Word for word, transcribe the material below from its first line to the line with "txState := .awaitingAck, txbuf", both included.

*INPUT DATA*.
******************************

-- ==== Sys2Proof/Tests/Slice0.lean ====
section
/-! SUPPORT. The model's own tests: the WellFormed smoke, the decoding of words written from the spec's encodings, small
one-step tests from spec/95_test_vectors.md, and for every obligation with hypotheses a named witness that meets them. -/

set_option maxRecDepth 20000

namespace Sys2Proof.Tests

open Sys2Proof Sys2Proof.Machine

/-! ### Small states -/

/-- Endpoint `B` of 95_test_vectors.md: `peer=01 local=02`. -/
def endB : State := { State.reset with cfg := { LinkConfig.default with peerAddr := 1, localAddr := 2 } }

/-- Endpoint `A`: `peer=02 local=01`. -/
def endA : State := { State.reset with cfg := { LinkConfig.default with peerAddr := 2, localAddr := 1 } }

/-- A link configuration whose checksum table is all zero: a checksum over two bytes or more is zero. -/
def plainConfig : LinkConfig :=
  { LinkConfig.default with peerAddr := 1, localAddr := 2, crcTable := Vector.replicate 256 0 }

/-- An endpoint with that table and two slots each way. -/
def plain : State :=
  { State.reset with txTable := [⟨7, true, 0⟩, ⟨8, false, 0⟩], rxTable := [0, 0], cfg := plainConfig }

/-- The packet of V10. -/
def packet10 : List Byte := [0x3C, 0x02, 0x03, 0x00, 0x2A, 0x3E, 0xE0, 0x93]

/-- The packet of V12. -/
def packet12 : List Byte := [0x3C, 0x02, 0x05, 0xFF, 0xFF, 0x3E, 0x6A, 0x93]

/-- The bytes of V22: V10 with one bit flipped. -/
def packet22 : List Byte := [0x3C, 0x02, 0x03, 0x00, 0x2B, 0x3E, 0xE0, 0x93]

/-- A sender in the middle of V10. -/
def sendingAt (pos : Nat) : State := { endA with txState := .sending, txbuf := packet10, txPos := pos }

/-- A sender that waits for the ACK of V10 since time 20 (V34). -/
def waiting (r : Bool) : State :=
  { endA with txState := .awaitingAck, txbuf := packet10, txPos := 8, txStartTime := 20,
              cfg := { endA.cfg with retransmit := r } }

/-- A receiver inside a packet, its header seen at time 7. -/
def accumulating (s : State) : State := { s with rxState := .accumulating, rxbuf := [0x3C, 0x02, 0x03], rxHdrTime := 7 }

/-- Endpoint `B` with four receive slots (V52). -/
def small : State := { endB with rxTable := [0, 0, 0, 0] }

/-- A header, the address and zeros, as many bytes as the buffer holds (V53). -/
def noise : List Byte := 0x3C :: 0x02 :: List.replicate 126 0

/-- The packet of V11: V10 for another endpoint (V42). -/
def foreign : List Byte := [0x3C, 0x01, 0x03, 0x00, 0x2A, 0x3E, 0xE0, 0x1B]

/-- An endpoint with a receive error latched, in operation. -/
def troubled : State := { endA with readError := true, started := true }

/-- A receiver that holds a header. -/
def seekingAddress (s : State) : State := { s with rxState := .seekingAddress, rxbuf := [0x3C], rxHdrTime := 7 }

/-- A state with these bytes queued. -/
def queued (q : List Byte) (s : State) : State := { s with rxq := q }

/-- A state with this input next. -/
def pending (i : Input) (s : State) : State := { s with agenda := [i] }

/-- The next state, where there is one. -/
def after (i : Instr) (s : State) : State :=
  match exec i s with
  | .next t => t
  | .fault _ => s
  | .refused _ => s

/-- The next state of a step, where there is one. -/
def stepped (s : State) : State :=
  match step s with
  | .next t => t
  | .fault _ => s
  | .refused _ => s

/-! ### WellFormed refuses the ill-formed -/

/-- R47: four bytes are no packet. -/
theorem test_wf_refuses_short_data : (Instr.data 0x3E [0x00, 0x00]).wf { LinkConfig.default with localAddr := 0x3E } = false := by
  decide

/-- R54: a packet that does not end where its bytes end. -/
theorem test_wf_refuses_overlong_data : (Instr.data 2 [0x03, 0x00, 0x2A, 0x3E, 0xE0, 0x93, 0x00]).wf LinkConfig.default = false := by
  decide

/-- R54: a packet with no end. -/
theorem test_wf_refuses_open_data : (Instr.data 2 [0x03, 0x00, 0x2A, 0x3E]).wf LinkConfig.default = false := by decide

/-- R29: a capacity of 0. -/
theorem test_wf_refuses_capacity_zero : (Instr.reset 2 1 0 20 false).wf LinkConfig.default = false := by decide

/-- R29: a capacity of 257. -/
theorem test_wf_refuses_capacity_257 : (Instr.reset 2 1 20 257 false).wf LinkConfig.default = false := by decide

theorem test_wf_accepts_data : (Instr.data 2 [0x03, 0x00, 0x2A, 0x3E, 0xE0, 0x93]).wf LinkConfig.default = true := by decide

theorem test_wf_accepts_capacities : (Instr.reset 2 1 1 256 false).wf LinkConfig.default = true := by decide

/-- A configuration whose address equals the terminator (V56). -/
def clashingAddress : LinkConfig := { endA.cfg with localAddr := 0x3E }

/-- A configuration with one character for two roles. -/
def clashingFraming : LinkConfig := { endA.cfg with terminator := 0x3C }

/-- R12: the default configuration with the addresses of 95_test_vectors.md. -/
theorem test_configOK_accepts : ConfigOK endA.cfg 20 20 := by decide

/-- R12, U1: an address equal to the terminator, and two framing characters alike. -/
theorem test_configOK_refuses :
    ¬ ConfigOK clashingAddress 20 20 ∧ ¬ ConfigOK clashingFraming 20 20 ∧ ¬ ConfigOK endA.cfg 0 20 :=
  ⟨fun h => h.2.1.2.1 (by decide), fun h => h.1.1 (by decide), fun h => absurd h.2.2.1.1 (by decide)⟩
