/-! ## Frames and whole-machine rules of the engine -/

/-- spec/20_memory.md R60, spec/10_state.md R25 to R27, R35: no command changes SRC, `CMD`, `WIDTH`, `HEIGHT`, `SRC_LEN`,
`DST_LEN`, `ARG0`, a parameter, the violation mark or the host's progress. The block record registers, which PARSEBLK writes,
are in `ResultsHaveOneWriter`. -/
def Obligations.CommandsLeaveTheHostSide : Prop :=
  ∀ i s t, exec i s = .next t →
    t.src = s.src ∧ t.params = s.params ∧ t.violation = s.violation ∧ t.script = s.script ∧ t.trace = s.trace ∧
    t.delay = s.delay ∧ t.draws = s.draws ∧
    t.regs.cmd = s.regs.cmd ∧ t.regs.width = s.regs.width ∧ t.regs.height = s.regs.height ∧
    t.regs.srcLen = s.regs.srcLen ∧ t.regs.dstLen = s.regs.dstLen ∧ t.regs.arg0 = s.regs.arg0

/-- spec/20_memory.md R61, the frame of DST: CVT565, PARSEBLK, RECON and DECODE leave every byte of DST, and ASSEMBLE
leaves every byte at or past its output's length, and all of them when it fails. -/
def Obligations.OnlyAssembleWritesDst : Prop :=
  (∀ i s t, exec i s = .next t → i ≠ .assembleRgb → i ≠ .assembleRgba → ∀ off, memByte t.dst off = memByte s.dst off) ∧
  (∀ ch s t, memWf s.dst = true → exec (assembleCmd ch) s = .next t →
    ∀ off, outputLength s ch ≤ off ∨ t.err ≠ .ok → memByte t.dst off = memByte s.dst off)

/-- spec/10_state.md R28 to R33, the frame of the registers and the image store: each result is written by its command
alone. -/
def Obligations.ResultsHaveOneWriter : Prop :=
  ∀ i s t, exec i s = .next t →
    (i ≠ .cvt565 → t.regs.res = s.regs.res) ∧
    (i ≠ .recon → t.regs.tile = s.regs.tile) ∧
    (i ≠ .parseblkDxt1 → i ≠ .parseblkDxt3 → t.regs.blkCol = s.regs.blkCol ∧ t.regs.blkIdx = s.regs.blkIdx ∧
      t.regs.blkAlphaLo = s.regs.blkAlphaLo ∧ t.regs.blkAlphaHi = s.regs.blkAlphaHi) ∧
    (i ≠ .decodeDxt1 → i ≠ .decodeDxt3 → t.img = s.img ∧ t.regs.errPixLo = s.regs.errPixLo ∧
      t.regs.errPixHi = s.regs.errPixHi) ∧
    (i ≠ .assembleRgb → i ≠ .assembleRgba → t.regs.outLen = s.regs.outLen) ∧
    (i = .cvt565 ∨ i = .recon → t.regs.errReqLo = s.regs.errReqLo ∧ t.regs.errReqHi = s.regs.errReqHi ∧
      t.regs.errAvail = s.regs.errAvail)

/-- spec/60_exceptions.md R253: a failing command has exactly its listed error effects. -/
def Obligations.ErrorsArePrecise : Prop :=
  (∀ v s t, exec (decodeCmd v) s = .next t → t.err ≠ .ok → t = { s with
    img := ⟨false, 0, 0, .noAlpha, []⟩, pending := none, done := true, err := t.err,
    regs := { s.regs with errPixLo := t.regs.errPixLo, errPixHi := t.regs.errPixHi, errReqLo := t.regs.errReqLo,
                          errReqHi := t.regs.errReqHi, errAvail := t.regs.errAvail } }) ∧
  (∀ ch s t, exec (assembleCmd ch) s = .next t → t.err ≠ .ok → t = { s with
    pending := none, done := true, err := t.err,
    regs := { s.regs with outLen := 0, errReqLo := t.regs.errReqLo, errReqHi := t.regs.errReqHi,
                          errAvail := t.regs.errAvail } }) ∧
  (∀ v s t, exec (parseCmd v) s = .next t → t.err ≠ .ok → t = { s with
    pending := none, done := true, err := t.err,
    regs := { s.regs with errReqLo := t.regs.errReqLo, errReqHi := t.regs.errReqHi, errAvail := t.regs.errAvail } }) ∧
  (∀ s w e, EngineMoves s w → decode w = .error e → step s = .next { s with
    pending := none, done := true, err := .illegalCommand })

/-- spec/60_exceptions.md R254: the one error a command reports, in the order of the checks. -/
def Obligations.FirstErrorIsReported : Prop :=
  (∀ s w e, EngineMoves s w → decode w = .error e → ∃ t, step s = .next t ∧ t.err = .illegalCommand) ∧
  (∀ v s t, exec (decodeCmd v) s = .next t →
    (s.regs.width = 0 ∧ s.regs.height = 0 → t.err = .invalidInput) ∧
    (¬(s.regs.width = 0 ∧ s.regs.height = 0) →
      (s.regs.srcLen.toNat < tileCount s * bytesPerBlock v → t.err = .invalidData) ∧
      (tileCount s * bytesPerBlock v ≤ s.regs.srcLen.toNat →
        (∀ m, s.params.maxBlocks = some m → m < tileCount s → t.err = .capacity) ∧
        ((∀ m, s.params.maxBlocks = some m → tileCount s ≤ m) → t.err = .ok)))) ∧
  (∀ ch s t, exec (assembleCmd ch) s = .next t → t.err =
    if s.img.valid = false then .noImage
    else if s.regs.dstLen.toNat < outputLength s ch then .dstTooSmall else .ok) ∧
  (∀ v s t, exec (parseCmd v) s = .next t → t.err =
    if s.regs.srcLen.toNat < s.regs.arg0.toNat + bytesPerBlock v then .invalidData else .ok) ∧
  (∀ s t, exec .cvt565 s = .next t ∨ exec .recon s = .next t → t.err = .ok)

******************************

*SOLUTION FOR THIS TASK*.
-- ==== Sys2Proof/Tests/Slice0.lean ====
section
/-! SUPPORT. The model's own tests: the WellFormed smoke, the decoding of words written from the spec's encodings, small
one-step tests from spec/95_test_vectors.md, and for every obligation with hypotheses a named witness that meets them. -/

set_option maxRecDepth 20000

namespace Sys2Proof.Tests

open Sys2Proof Sys2Proof.Machine

/-! ### Small states -/

/-- Endpoint `B` of 95_test_vectors.md: `peer=01 local=02`. -/
def endB : State := { State.reset with cfg := { LinkConfig.default with peerAddr := 1, localAddr := 2 } }

/-- Endpoint `A`: `peer=02 local=01`. -/
def endA : State := { State.reset with cfg := { LinkConfig.default with peerAddr := 2, localAddr := 1 } }

/-- A link configuration whose checksum table is all zero: a checksum over two bytes or more is zero. -/
def plainConfig : LinkConfig :=
  { LinkConfig.default with peerAddr := 1, localAddr := 2, crcTable := Vector.replicate 256 0 }

/-- An endpoint with that table and two slots each way. -/
def plain : State :=
  { State.reset with txTable := [⟨7, true, 0⟩, ⟨8, false, 0⟩], rxTable := [0, 0], cfg := plainConfig }

/-- The packet of V10. -/
def packet10 : List Byte := [0x3C, 0x02, 0x03, 0x00, 0x2A, 0x3E, 0xE0, 0x93]

/-- The packet of V12. -/
def packet12 : List Byte := [0x3C, 0x02, 0x05, 0xFF, 0xFF, 0x3E, 0x6A, 0x93]

/-- The bytes of V22: V10 with one bit flipped. -/
def packet22 : List Byte := [0x3C, 0x02, 0x03, 0x00, 0x2B, 0x3E, 0xE0, 0x93]

/-- A sender in the middle of V10. -/
def sendingAt (pos : Nat) : State := { endA with txState := .sending, txbuf := packet10, txPos := pos }

/-- A sender that waits for the ACK of V10 since time 20 (V34). -/
def waiting (r : Bool) : State :=
  { endA with txState := .awaitingAck, txbuf := packet10, txPos := 8, txStartTime := 20,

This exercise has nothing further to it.